She stood at the window for a moment, looking out at the Reach, and Bill was there as she had suspected he might be, standing about halfway between the island and the Head, standing on the Reach just like Jesus-out-of-the-boat, beckoning to her, seeming to tell her by gesture that the time was late if she ever intended to step a foot on the mainland in this life.
“If it’s what you want, Bill,” she fretted in the silence. “God knows I don’t.”
But the wind spoke other words. She did want to. She wanted to have this adventure. It had been a painful winter for her—the arthritis which came and went irregularly was back with a vengeance, flaring the joints of her fingers and knees with red fire and blue ice. One of her eyes had gotten dim and blurry (and just the other day Sarah had mentioned—with some unease—that the firespot that had been there since Stella was sixty or so now seemed to be growing by leaps and bounds). Worst of all, the deep, griping pain in her stomach had returned, and two mornings before she had gotten up at five o’clock, worked her way along the exquisitely cold floor into the bathroom, and had spat a great wad of bright red blood into the toilet bowl. This morning there had been some more of it, foul-tasting stuff, coppery and shuddersome.
The stomach pain had come and gone over the last five years, sometimes better, sometimes worse, and she had known almost from the beginning that it must be cancer. It had taken her mother and father and her mother’s father as well. None of them had lived past seventy, and so she supposed she had beat the tables those insurance fellows kept by a carpenter’s yard.
“You eat like a horse,” Alden told her, grinning, not long after the pains had begun and she had first observed the blood in her morning stool. “Don’t you know that old fogies like you are supposed to be peckish?”

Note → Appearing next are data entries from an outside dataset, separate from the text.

-- ==== Sys2Proof/Machine/Dump.lean ====
section
/-!
DEFINITION. Dumps: the colophon and DUMP_READ (19 R437, R438), and the writes to a debug context (19 R420).
-/
namespace Sys2Proof.Machine

/-! ## The colophon (R438) -/

def colophonMagic : Nat := 0x4E4F484F4C4F4335

/-- The offsets of the records of section 1 in a folio, with the records. -/
def groupOffsets (bs : List Byte) : List (Nat × List Byte) :=
  let b := sectionOf bs 1
  let rs := splitRecords groupRecordSize b.length b
  (rs.foldl (fun (acc : List (Nat × List Byte) × Nat) r => (acc.1 ++ [(acc.2, r)], acc.2 + align64 r.length))
    ([], (epSect bs 1).1)).1

/-- The groups of a folio in the order of a colophon: their CGID and pending call where this device knows the launch, and free ones
where it does not (log 4); the offset of the record in the folio, or 0; and whether it is halted. -/
def folioNames (s : State) (vf : Nat) (bs : List Byte) : List (W64 × Bool × Nat × Bool) :=
  let recs := (groupOffsets bs).map (fun x => (x.1, fieldAt x.2 1 1 % 2 == 1))
  let all := recs ++ List.replicate ((epSect bs 5).2 / 8) (0, false)
  let known := ((knownLaunch s vf (fieldAt bs 16 4 % 2 ^ 24)).bind (fun e => e.2.saved)).map (fun r => r.names)
  all.zipIdx.map (fun x =>
    let n := (known.bind (fun ns => ns[x.2]?)).getD (Config.freeW64 s.free (9800 + x.2), Config.freeBit s.free (9900 + x.2))
    (n.1, n.2, x.1.1, x.1.2))

/-- Bytes of a name. PROC and THREAD are the resident kernel's (19 R419). -/
def nameBytes (vf size : Nat) (n : W64 × Bool × Nat × Bool) : List Byte :=
  leBytes 8 n.1.toNat ++ leBytes 4 (Config.procOf vf).toNat
    ++ leBytes 4 (if n.2.1 then (Config.threadOf vf (n.1.toNat / 2 ^ 25 % 2 ^ 15)).toNat else 0)
    ++ leBytes 8 (if n.2.2.1 = 0 then 0 else n.2.2.1 + size) ++ leBytes 4 (bit n.2.2.2 0 + bit n.2.1 1) ++ leBytes 4 0

/-- The reasons of a dump that hold; which of several REASON states is free (log 4). -/
def dumpReasons (s : State) (bs : List Byte) : List Nat :=
  (if fieldAt bs 11 1 / 2 % 2 = 1 then [1] else [])
    ++ (if (groupOffsets bs).any (fun x => fieldAt x.2 752 8 == tDataErr) then [2] else [])
    ++ (if s.dies.any (fun d => d.2.held) then [3] else [])

/-- The colophon of a folio. -/
def colophon (s : State) (vf : Nat) (bs : List Byte) : List Byte :=
  let ns := folioNames s vf bs
  let size := 256 + 32 * ns.length
  let rs := dumpReasons s bs
  let reason := if rs.isEmpty then 0 else rs.getD ((Config.freeW64 s.free 9790).toNat % rs.length) 0
  let sect (i : Nat) : List Byte :=
    let x := epSect bs i
    leBytes 8 (if x.2 = 0 then x.1 else x.1 + size) ++ leBytes 8 x.2
  padBytes 256 (leBytes 8 colophonMagic ++ leBytes 2 1 ++ leBytes 2 reason ++ leBytes 4 ns.length ++ leBytes 8 size
    ++ leBytes 8 s.time.toNat ++ (List.range 4).flatMap (fun d => leBytes 8 (dieAt s d).trace.twptr.toNat)
    ++ (List.range 8).flatMap sect) ++ ns.flatMap (nameBytes vf size)

/-! ## DUMPCMD and DUMP_READ (R437) -/

/-- A folio of a VF's save area by its index: its offset in the area and its bytes, those of the forerunner form read by the engine. -/
def folioOf (s : State) (vf n : Nat) : Option (Nat × List Byte) :=
  let sa := (ctxAt s vf).sarea.toNat
  match readDir s vf with
  | .error _ => none
  | .ok os =>
    match os[n]? with
    | none => none
    | some o =>
      match (readUpTo s vf (sa + o) 256).toOption with
      | none => none
      | some ep => ((readUpTo s vf (sa + o) (fieldAt ep 24 8)).toOption).map (fun bs => (o, bs))

/-- The folio as the context engine reads it. -/
def clearFolio (bs : List Byte) : List Byte := bs.take 256 ++ opaqueBytes (fieldAt bs 10 1) (bs.drop 256)

/-- Where a folio's colophon lies in the area. -/
def colophonAt (o : Nat) (bs : List Byte) : Nat := align64 (o + bs.length)

/-- A write to DUMPCMD. DUMPSTAT shows error 1 for a folio that is not there, and 2 for a colophon that finds no room. -/
def dump (vf n : Nat) (s : State) : State :=
  let stat (e : Nat) (s : State) : State := modDbg vf (fun d => { d with dumpstat := BitVec.ofNat 64 (e * 256) }) s
  match folioOf s vf (n % 65536) with
  | none => stat 1 s
  | some (o, bs) =>
    let c := ctxAt s vf
    let col := colophon s vf (clearFolio bs)
    if c.sasize.toNat < colophonAt o bs + col.length then stat 2 s
    else match writeGpa vf (c.sarea.toNat + colophonAt o bs) col s with
      | some t => stat 0 t
      | none => stat 2 s

/-- DUMP. -/
def execDump (vf : Nat) (value : BitVec 64) (s : State) : Out := .next (whenReady (dump vf value.toNat) s)

/-- The bytes of a dump: the colophon, then the folio. -/
def dumpBytes (s : State) (vf n : Nat) : Option (List Byte) :=
  match folioOf s vf n with
  | none => none
  | some (o, bs) =>
    let at' := (ctxAt s vf).sarea.toNat + colophonAt o bs
    match (readUpTo s vf at' 256).toOption with
    | none => none
    | some h => ((readUpTo s vf at' (256 + 32 * fieldAt h 12 4)).toOption).map (· ++ bs)

/-- DUMP_READ: bytes of a dump into the writable data area. A dump that is not there, and a range outside it or the area, complete
with BADCMD. -/
def execDumpRead (vf id : Nat) (s : State) : Out :=
  event "DUMP_READ"
    (match readyCmd s vf id 4 with
      | none => none
      | some c =>
        let s0 := beginCmd vf id s
        let off := c.field 16 8
        let len := c.field 24 8
        let bad := completeCmd vf id 2 0 0 0 s0
        if !c.clean [(8, 4), (16, 8), (24, 8)] || (c.writable.foldl (fun n p => n + p.2) 0) < len then some bad
        else match dumpBytes s vf (c.field 8 4) with
          | none => some bad
          | some bs =>
            if bs.length < off + len then some bad
            else some (completeCmd vf id 0 0 len len (scatterBytes vf c.writable ((bs.drop off).take len) s0)))

/-! ## Writes to a debug context (R420) -/

/-- A write of 4 or 8 bytes at an offset of a debug context. HCMD and DUMPCMD take the half that holds their fields. -/
def debugStore (vf off bytes value : Nat) (s : State) : State :=
  let v := value % 2 ^ (8 * bytes)
  match off / 8 * 8 with
  | 0x018 => if off % 8 = 0 then hcmd vf v s else s
  | 0x020 => if off % 8 = 0 then dump vf v s else s
  | _ => modDbg vf (fun d => d.store off bytes v) s

end Sys2Proof.Machine
end

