-- ==== Sys2Proof/Machine/Dispatch.lean ====
section
/-!
DEFINITION. The meaning of every instruction and event: one arm per constructor of `Instr`.
-/
namespace Sys2Proof.Machine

“Get on or I’ll swat ye!” Stella had answered, raising a hand to her gray-haired son, who ducked, mock-cringed, and cried: “Don’t, Ma! I take it back!”
Yes, she had eaten hearty, not because she wanted to, but because she believed (as many of her generation did), that if you fed the cancer it would leave you alone. And perhaps it worked, at least for a while; the blood in her stools came and went, and there were long periods when it wasn’t there at all. Alden got used to her taking second helpings (and thirds, when the pain was particularly bad), but she never gained a pound.
Now it seemed the cancer had finally gotten around to what the froggies called the
pièce derésistance.
She started out the door and saw Alden’s hat, the one with the fur-lined ear flaps, hanging on one of the pegs in the entry. She put it on—the bill came all the way down to her shaggy salt-and-pepper eyebrows—and then looked around one last time to see if she had forgotten anything. The stove was low, and Alden had left the draw open too much again—she told him and told him, but that was one thing he was just never going to get straight.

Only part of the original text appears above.